The concept of Decentralized Autonomous Organizations (DAOs) has been circulating among crypto lovers since blockchain was created. Those who use cryptocurrencies dream of having decentralized entities without hierarchy and power-related issues. Visit (https://yuan-paygroup.com/) for more information on bitcoin trading.
Many people have tried to achieve this utopic dream, but the history of DAOs has been quite tumultuous. In this article, you’re going to learn everything about DAOs and how they operate nowadays. Keep reading to find out.
What Are DAOs?
A DAO is essentially a programmed organization that’s entirely blockchain-based. It is controlled by its users, not any government or external entity as it would in the real world.
Some people consider Bitcoin as the best example of a successful DAO, as it is a blockchain-based community with its own set of rules, and it can function entirely on its own.
However, some DAOs haven’t had the same luck as Bitcoin, as a single error in the code can destroy the entire system.
How Do DAOs Work?
In order for DAOs to work, they need to meet specific requirements. The first one is to have a clear set of rules that everyone should follow. These rules must be programmed in a smart contract, which can be created through Ethereum’s platform.
Once all the rules are settled, the DAO must be financed. During this step, each person who invests in the DAO is going to automatically gain voting rights and can actively speak their mind on the future decisions made within the DAO.

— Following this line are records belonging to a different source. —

/-- An answer meets the package (R295): the state, and the request it releases. A refusal leaves the request outstanding (R335). `hop` is the
latency that an answer by a frame returns (R302). -/
def State.matchAnswer (s : State) (pl : Nat) (tag : BitVec 16) (seq : BitVec 24) (origin : Bool) (status : Byte) (hop : Option Nat) :
    State × Option OutReq :=
  match s.findOut tag seq origin with
  | none => (s.updFab pl (fun f => { f with dupDrop := satInc f.dupDrop }), none)
  | some o =>
    let s1 := match hop with
      | some h => (s.hopSample o.lastPlane.val o.lastSub h).updFab o.lastPlane.val
          (fun f => { f with answered := f.answered.set (o.peer * 64 + o.lastSub) (s.t + 1)
                             unheard := f.unheard.filter (fun x => !(x.1 == o.lastSub && x.2.1 == o.peer))
                             hops := f.hops.filter (fun (x : Nat × Nat × Bool) => s.t < x.1 + 10000) ++ (if o.frame.twin then [] else [(s.t, h, decide (o.peer < 256))]) })
      | none => s
    if status = stNotAdmitted then
      (s1.updOut tag (fun o => { o with refusedAt := some s.t, refusedFrom := some (o.refusedFrom.getD s.t) }), none)
    else ((s1.leaveUnheard o).releaseTag tag, some o)

/-- The active twin has answered a path probe: the takeover ends, and its other probes are given up (R465 step 2). -/
def State.probeEnd (s : State) : State :=
  let drop := fun (f : Fabric) => { f with outst := f.outst.filter (fun o => o.owner != .probe), waiting := f.waiting.filter (fun r => r.owner != .probe) }
  { (s.updFab 0 drop).updFab 1 drop with twin := { s.twin with takeoverStep := 0 } }

/-- What a released request gives its owner. -/
def State.giveOwner (s : State) (o : OutReq) (status : Byte) (data : List Byte) : State :=
  match o.owner with
  | .dma c req part => s.dmaAnswer c req part status data
  | .probe => s.probeEnd
  | _ => s

/-! ### Answers sent (R289, R294, R324) -/

/-- The type that answers a type. -/
def answerType (t : BitVec 4) : BitVec 4 := if t = 2 then 3 else if t = 4 then 5 else 6

/-- Answer a request on the plane it came by. A request of the package itself is answered without a frame (R317). -/
def State.answer (s : State) (pl : Nat) (f : WtFrame) (status : Byte) (data : List Byte) (replay : Bool) : State :=
  if f.self then
    let r := s.matchAnswer pl f.tag f.seq f.origin status none
    match r.2 with
    | some o => r.1.giveOwner o status data
    | none => r.1
  else
    let d := if status = stDone then data else []
    let ty := answerType f.type
    let dest := s.replyTo pl f
    s.sendWt pl (s.peerOf pl f) dest.1 dest.2
      { type := ty, flags := if replay then 2 else 0, jobId := f.jobId, jobGen := f.jobGen, srcRank := f.dstRank, dstRank := f.srcRank
        tag := f.tag, seq := f.seq, origin := f.origin, pathId := f.pathId, hopStamp := f.hopStamp, status := status, twin := f.twin
        payload := if ty = 6 then [] else beBytes 2 d.length ++ List.replicate 14 0 ++ d }

/-- A copy that is answered under R294 carries this flag into its execution (a load is read again). -/
def wtReplay (f : WtFrame) : Bool := f.flags.getLsbD 1

/-- An executed request: its status is recorded, an atomic enters the replay table, and the answer goes out, to the duplicates also that came
while it was executed (R294). -/
def State.wtDone (s : State) (pl : Nat) (f : WtFrame) (status : Byte) (data : List Byte) : State :=
  if f.self = true ∨ wtReplay f = true then s.answer pl f status data (wtReplay f) else
  let peer := s.peerOf pl f
  let s1 := s.setSpace peer f.origin ((s.space peer f.origin).setStatus f.seq status)
  let home := s.spaceHome f.origin
  let s2 := if f.type = 4 then
      s1.updFab home (fun x => { x with replay := x.replay ++ [{ peer := peer, origin := f.origin, seq := f.seq, status := status, data := data }] })
    else s1
  let mine := fun (y : Nat × WtFrame) => s.peerOf y.1 y.2 == peer && y.2.origin == f.origin && y.2.seq == f.seq
  let held := (s2.fab home).dups.filter mine
  held.foldl (fun s y => s.answer y.1 y.2 status data true)
    ((s2.updFab home (fun x => { x with dups := x.dups.filter (fun y => !mine y) })).answer pl f status data false)

/-! ### Requests issued (R291, R292, R296, R301, R316, R447) -/

/-- The next free tag of a die. -/
def freeTag (used : List (BitVec 16)) (die : Nat) : Nat → BitVec 15 → BitVec 15
  | 0, t => t
  | n + 1, t => if used.contains (BitVec.ofNat 16 (die * 32768 + t.toNat)) then freeTag used die n (t + 1) else t

/-- path_id of a tag (R301). -/
def pathOf (tag : BitVec 16) : BitVec 7 := BitVec.ofNat 7 (tag.toNat * 0x9E37 % 65536 / 512)

/-- The rank-table entry of a plane for a rank of a tenancy's job, if a frame can be sent to it (R447). -/
def State.rankDest (s : State) (pl t rank : Nat) : Option RankEntry :=
  let e := (s.fab pl).ranks.get (t * 65536 + rank)
  if rank < (s.ten t).job.rankCount.toNat ∧ e.valid then some e else none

After the financing stage, the DAO becomes public and can operate normally. Nonetheless, all decisions made must be approved by all voting members of the DAO.
How to Become a DAO Investor?
If you own any cryptocurrency, you can invest in a DAO. All you need to do is buy DAO tokens the same way you would buy a company’s shares. However, don’t jump into the first DAO you find online. It is essential to do extensive research before investing and ensure the code is strong enough to avoid future problems.
History of DAOs
The name “DAO” was first created back in 2016 by a group of people who tried to create a “decentralized Airbnb.” However, its creators made a terrible mistake in the code, which caused them to lose more than $50,000,000 worth of Ether in a theft.
Nonetheless, that theft brought to light all the flaws that DAOs could have, and programmers have been improving the way of creating more safely-coded DAOs.
DAOs Pros and Cons
DAOs seem like a fantastic alternative to real-world organizations, as they allow people to freely collaborate with anyone without restrictions or regulations, aside from the ones set by themselves. Nonetheless, it is important to dive deeper into the characteristics of these organizations.
- It beats all types of hierarchies, which allows people to freely cooperate and make decisions
- The pre-written rules make sure everything is under control at all times
- DAOs are blockchain-based, which means all transactions are 100% public and transparent
- The technology that’s used is relatively new, which can cause issues that haven’t been explored yet
- If DAOs aren’t coded properly, people could hack into them and steal a lot of money
- There’s no law that regulates any crimes that may happen within these organizations
DAOs seem to be the future of organizations, as they solve many problems we see in the real world. However, they’re far from perfect and still need to be upgraded until they’re completely safe.